* EXERCISE PROMPT *
Only the lines holding "then" are wanted here; copy each from the listing.

* DATA TO PROCESS *
/-- Settles O40: both responses are `OK` with the permutation of the one operand. -/
theorem permuteIsDeterministic : Obligations.PermuteIsDeterministic := by
  intro s t hs ht hos hot hcs hct hx hlt hns hnt
  obtain ⟨s', hs', _, _, hvs, hss, hds⟩ := State.startsCall.responds ⟨hs, hos, hcs, hlt⟩ hns
  obtain ⟨t', ht', _, _, hvt, hst, hdt⟩ := State.startsCall.responds ⟨ht, hot, hct, hx ▸ hlt⟩ hnt
  exact ⟨s', t', hs', ht', hvs, hvt, hss.trans hst.symm, by rw [hds, hdt, hx]⟩

end Sys2Proof
end

section
/-! The decoder and the encoder against each other (R72, R73, R79): which format a length selects, what a word of each format decodes
to, and the encodings' obligations. -/

namespace Sys2Proof

theorem wholeBytes_seven : wholeBytes 7 = 8 := rfl

/-- Rounding up to whole bytes adds bits only. -/
theorem le_wholeBytes (n : Nat) : n ≤ wholeBytes n := by unfold wholeBytes; omega

/-- A length of format UOP selects it (R73, R79). -/
theorem decodeWord_uop {dinW nbits : Nat} (w : Nat) (h : nbits = 7 ∨ nbits = wholeBytes 7) :
    decodeWord dinW nbits w = decodeUopWord w := if_pos h

/-- A length of format CMD selects it, on a bus of any legal width (R72, R79). -/
theorem decodeWord_cmd {dinW nbits : Nat} (w : Nat) (hd : 256 ≤ dinW)
    (h : nbits = dinW + 1 ∨ nbits = wholeBytes (dinW + 1)) : decodeWord dinW nbits w = decodeCmdWord dinW w := by
  have hle := le_wholeBytes (dinW + 1)
  have huop : ¬(nbits = 7 ∨ nbits = wholeBytes 7) := by rw [wholeBytes_seven]; omega
  rw [decodeWord, if_neg huop, if_pos h]

/-! Format CMD. -/

/-- No word of `1 + DIN_W` bits is rejected (R72, R78). -/
theorem decodeCmdWord_of_lt {dinW w : Nat} (h : w < 2 ^ (dinW + 1)) :
    decodeCmdWord dinW w = .ok (decodeCmd (BitVec.ofNat 1 (w >>> dinW)) (w % 2 ^ dinW)) := if_pos h

/-- A CMD word is `{op, data}` (R72). -/
theorem encode_decodeCmd (dinW : Nat) (op : BitVec 1) (data : Nat) :
    encode dinW (decodeCmd op data) = op.toNat * 2 ^ dinW + data := by
  rcases BitVec.eq_zero_or_eq_one op with rfl | rfl <;> simp [decodeCmd, encode, Nat.shiftLeft_eq]

theorem encodedBits_decodeCmd (dinW : Nat) (op : BitVec 1) (data : Nat) :
    encodedBits dinW (decodeCmd op data) = dinW + 1 := by
  rcases BitVec.eq_zero_or_eq_one op with rfl | rfl <;> rfl

theorem wellFormed_decodeCmd {dinW : Nat} (op : BitVec 1) {data : Nat} (h : data < 2 ^ dinW) :
    (decodeCmd op data).wellFormed dinW = true := by
  rcases BitVec.eq_zero_or_eq_one op with rfl | rfl <;> exact decide_eq_true h

/-- Writing `{op, data}` as one word and reading it back (R72). -/
theorem decodeCmdWord_word {dinW data : Nat} (op : BitVec 1) (h : data < 2 ^ dinW) :
    decodeCmdWord dinW (op.toNat * 2 ^ dinW + data) = .ok (decodeCmd op data) := by
  have hop : op.toNat < 2 := op.isLt
  have hlt : op.toNat * 2 ^ dinW + data < 2 ^ (dinW + 1) := by
    have hle : op.toNat * 2 ^ dinW ≤ 1 * 2 ^ dinW := Nat.mul_le_mul_right _ (by omega)
    rw [Nat.pow_succ]
    omega
  have hhigh : (op.toNat * 2 ^ dinW + data) >>> dinW = op.toNat := by
    rw [Nat.shiftRight_eq_div_pow, Nat.add_comm, Nat.add_mul_div_right _ _ (Nat.two_pow_pos _), Nat.div_eq_of_lt h,
      Nat.zero_add]
  rw [decodeCmdWord_of_lt hlt, hhigh, Nat.mul_add_mod_self_right, Nat.mod_eq_of_lt h, BitVec.ofNat_toNat,
    BitVec.setWidth_eq]

/-- A CMD word that decodes is the word of what it decodes to (R72). -/
theorem encode_of_decodeCmdWord {dinW w : Nat} {i : Instr} (h : decodeCmdWord dinW w = .ok i) :
    i.wellFormed dinW = true ∧ encode dinW i = w ∧ encodedBits dinW i = dinW + 1 := by
  by_cases hw : w < 2 ^ (dinW + 1)
  · rw [decodeCmdWord_of_lt hw] at h
    cases h
    refine ⟨wellFormed_decodeCmd _ (Nat.mod_lt _ (Nat.two_pow_pos _)), ?_, encodedBits_decodeCmd _ _ _⟩
    have hop : w / 2 ^ dinW < 2 ^ 1 := Nat.div_lt_of_lt_mul (by rwa [← Nat.pow_add])
    rw [encode_decodeCmd, BitVec.toNat_ofNat, Nat.shiftRight_eq_div_pow, Nat.mod_eq_of_lt hop, Nat.div_add_mod']
  · rw [decodeCmdWord, if_neg hw] at h
    cases h

/-! Format UOP. -/

/-- A UOP word of seven bits is decoded from its two fields (R73). -/
theorem decodeUopWord_of_lt {w : Nat} (h : w < 2 ^ 7) :
    decodeUopWord w = decodeUop (BitVec.ofNat 3 (w >>> 4)) (BitVec.ofNat 4 w) := if_pos h

/-- The phases with an operation are 0 to 5, and the operation's word is `{ph, rnd}` (R73, R74). -/
theorem decodeUop_ok {dinW : Nat} {ph : BitVec 3} {rnd : BitVec 4} {i : Instr} (h : decodeUop ph rnd = .ok i) :
    i.wellFormed dinW = true ∧ encode dinW i = uopWord ph.toNat rnd.toNat ∧ encodedBits dinW i = 7 := by
  unfold decodeUop at h
  split at h <;> cases h <;> refine ⟨rfl, ?_, rfl⟩ <;> simp only [encode, *]

/-- Exactly the phases 6 and 7 are reserved (R74, R78). -/
theorem decodeUop_reserved_iff (ph : BitVec 3) (rnd : BitVec 4) :
    decodeUop ph rnd = .error .reservedPhase ↔ ph = 6 ∨ ph = 7 := by
  revert ph rnd; decide

/-- Rejection as a reserved phase is the only one (R74, R78). -/
theorem decodeUop_ok_of_ne (ph : BitVec 3) (rnd : BitVec 4) (h : ¬(ph = 6 ∨ ph = 7)) : ∃ i, decodeUop ph rnd = .ok i := by
  rw [← decodeUop_reserved_iff ph rnd] at h
  cases hd : decodeUop ph rnd with
  | ok i => exact ⟨i, rfl⟩
  | error e =>
    refine absurd ?_ h
    unfold decodeUop at hd ⊢
    split at hd <;> cases hd
    rfl

/-- Writing `{ph, rnd}` as one word and reading it back (R73). -/
theorem decodeUopWord_word (ph : BitVec 3) (rnd : BitVec 4) :
    decodeUopWord (uopWord ph.toNat rnd.toNat) = decodeUop ph rnd := by
  revert ph rnd; decide

/-- A word of seven bits is `{ph, rnd}` of its own fields (R73). -/
theorem uopWord_fields : ∀ w < 2 ^ 7, uopWord (BitVec.ofNat 3 (w >>> 4)).toNat (BitVec.ofNat 4 w).toNat = w := by
  intro w hw
  simp only [uopWord, BitVec.toNat_ofNat, Nat.shiftLeft_eq, Nat.shiftRight_eq_div_pow]
  omega

/-- A UOP word that decodes is the word of what it decodes to (R73). -/
theorem encode_of_decodeUopWord {dinW w : Nat} {i : Instr} (h : decodeUopWord w = .ok i) :
    i.wellFormed dinW = true ∧ encode dinW i = w ∧ encodedBits dinW i = 7 := by
  by_cases hw : w < 2 ^ 7
  · rw [decodeUopWord_of_lt hw] at h
    have ⟨hwf, hword, hbits⟩ := decodeUop_ok (dinW := dinW) h
    exact ⟨hwf, hword.trans (uopWord_fields w hw), hbits⟩
  · rw [decodeUopWord, if_neg hw] at h
    cases h

/-! Both formats. -/

/-- Every operation is what the ports or `(PH, RND)` encode, in the format of its length (R72 to R74). -/
theorem Instr.format (dinW : Nat) (i : Instr) :
    (encodedBits dinW i = dinW + 1 ∧ ∃ op data, i = decodeCmd op data) ∨
      (encodedBits dinW i = 7 ∧ ∃ ph rnd, decodeUop ph rnd = .ok i) := by
  cases i with
  | configure cfg => exact .inl ⟨rfl, 0, cfg, rfl⟩
  | permute x => exact .inl ⟨rfl, 1, x, rfl⟩
  | load rnd => exact .inr ⟨rfl, 0, rnd, rfl⟩
  | subrows rnd => exact .inr ⟨rfl, 1, rnd, rfl⟩
  | mixslices rnd => exact .inr ⟨rfl, 2, rnd, rfl⟩
  | shiftplanes rnd => exact .inr ⟨rfl, 3, rnd, rfl⟩
  | addconstant rnd => exact .inr ⟨rfl, 4, rnd, rfl⟩
  | store rnd => exact .inr ⟨rfl, 5, rnd, rfl⟩

theorem lt_of_wellFormed_decodeCmd {dinW : Nat} {op : BitVec 1} {data : Nat}
    (h : (decodeCmd op data).wellFormed dinW = true) : data < 2 ^ dinW := by
  rcases BitVec.eq_zero_or_eq_one op with rfl | rfl <;> exact of_decide_eq_true h

/-- Decode of encode is the identity, at the format's own length and at that length in whole bytes (R72 to R74; log 18). -/
theorem decodeWord_encode {dinW nbits : Nat} {i : Instr} (hd : 256 ≤ dinW) (hwf : i.wellFormed dinW = true)
    (hn : nbits = encodedBits dinW i ∨ nbits = wholeBytes (encodedBits dinW i)) :
    decodeWord dinW nbits (encode dinW i) = .ok i := by
  rcases i.format dinW with ⟨hbits, op, data, rfl⟩ | ⟨hbits, ph, rnd, hi⟩ <;> rw [hbits] at hn
  · rw [decodeWord_cmd _ hd hn, encode_decodeCmd, decodeCmdWord_word op (lt_of_wellFormed_decodeCmd hwf)]
  · obtain ⟨_, hword, _⟩ := decodeUop_ok (dinW := dinW) hi
    rw [decodeWord_uop _ hn, hword, decodeUopWord_word, hi]

/-- Settles O1: a word in a length of its operation's format is read in that format, which undoes the writing. -/
theorem encodeDecodeRoundTrip : Obligations.EncodeDecodeRoundTrip := fun _ _ hd hwf =>
  ⟨decodeWord_encode hd hwf (.inl rfl), decodeWord_encode hd hwf (.inr rfl)⟩

/-- Settles O2: the length selects the format, and in either format what decodes is its own encoding. -/
theorem decodedWordIsItsEncoding : Obligations.DecodedWordIsItsEncoding := by
  intro dinW nbits w i hd h
  by_cases huop : nbits = 7 ∨ nbits = wholeBytes 7
  · rw [decodeWord_uop w huop] at h
    have ⟨hwf, hword, hbits⟩ := encode_of_decodeUopWord (dinW := dinW) h
    exact ⟨hwf, hword, by rwa [hbits]⟩
  by_cases hcmd : nbits = dinW + 1 ∨ nbits = wholeBytes (dinW + 1)
  · rw [decodeWord_cmd w hd hcmd] at h
    have ⟨hwf, hword, hbits⟩ := encode_of_decodeCmdWord h
    exact ⟨hwf, hword, by rwa [hbits]⟩
  · rw [decodeWord, if_neg huop, if_neg hcmd] at h
    cases h

/-- The phase field of a seven-bit word, as the number above the low four bits (R73). -/
theorem phaseField_eq_iff {w p : Nat} (hw : w < 2 ^ 7) (hp : p < 8) :
    BitVec.ofNat 3 (w >>> 4) = BitVec.ofNat 3 p ↔ w / 2 ^ 4 = p := by
  rw [← BitVec.toNat_inj, BitVec.toNat_ofNat, BitVec.toNat_ofNat, Nat.shiftRight_eq_div_pow]
  omega

/-- Settles O3: a seven-bit word is decoded from its two fields, of which `ph` decides; a CMD word is never rejected. -/
theorem onlyReservedPhasesAreRejected : Obligations.OnlyReservedPhasesAreRejected := by
  refine ⟨fun w hw => ?_, fun w hw hph => ?_, fun dinW w hd hw => ?_⟩
  · rw [decodeWord_uop w (.inl rfl), decodeUopWord_of_lt hw, decodeUop_reserved_iff, ← phaseField_eq_iff hw (by decide),
      ← phaseField_eq_iff hw (by decide)]
    rfl
  · rw [decodeWord_uop w (.inl rfl), decodeUopWord_of_lt hw]
    rw [← phaseField_eq_iff hw (by decide), ← phaseField_eq_iff hw (by decide)] at hph
    exact decodeUop_ok_of_ne _ _ hph
  · exact ⟨_, (decodeWord_cmd w hd (.inl rfl)).trans (decodeCmdWord_of_lt hw)⟩

/-- Settles O4: the decoder evaluated on the ten words. -/
theorem tableWordsDecode : Obligations.TableWordsDecode := by
  unfold Obligations.TableWordsDecode
  decide

end Sys2Proof
end

section
/-! What a step can do, one move per kind of edge, forwards and backwards: `step` answers a next state exactly where a move leads to
it, and faults everywhere else. The four layers are one move. -/

namespace Sys2Proof.Machine

/-- What the layer at phase `ph`, in 1 to 4, makes of `G` in round `i` (R120, R130, R140, R151). -/
def layerGrid (P : Params) (ph : BitVec 3) (i : BitVec 4) (g : Grid) : Grid :=
  match ph.toNat with
  | 1 => subRows g
  | 2 => mixSlices P g
  | 3 => shiftPlanes P i g
  | _ => addConstant P i g

/-- `PH` after the layer at phase `ph` in round `i` (R170). -/
def phaseAfter (ph : BitVec 3) (i : BitVec 4) : BitVec 3 := if ph = 4 then phaseAfterRound i else ph + 1

/-- `RND` after the layer at phase `ph` in round `i` (R170). -/
def roundAfter (ph : BitVec 3) (i : BitVec 4) : BitVec 4 := if ph = 4 then i + 1 else i

theorem layerGrid_subrows (P : Params) (i : BitVec 4) (g : Grid) : layerGrid P 1 i g = subRows g := rfl
theorem layerGrid_mixslices (P : Params) (i : BitVec 4) (g : Grid) : layerGrid P 2 i g = mixSlices P g := rfl
theorem layerGrid_shiftplanes (P : Params) (i : BitVec 4) (g : Grid) : layerGrid P 3 i g = shiftPlanes P i g := rfl
theorem layerGrid_addconstant (P : Params) (i : BitVec 4) (g : Grid) : layerGrid P 4 i g = addConstant P i g := rfl

/-- The phases of the four layers. -/
theorem layerPhase_cases : ∀ ph : BitVec 3, 1 ≤ ph.toNat → ph.toNat ≤ 4 → ph = 1 ∨ ph = 2 ∨ ph = 3 ∨ ph = 4 := by
  decide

* REPLY *
def phaseAfter (ph : BitVec 3) (i : BitVec 4) : BitVec 3 := if ph = 4 then phaseAfterRound i else ph + 1
def roundAfter (ph : BitVec 3) (i : BitVec 4) : BitVec 4 := if ph = 4 then i + 1 else i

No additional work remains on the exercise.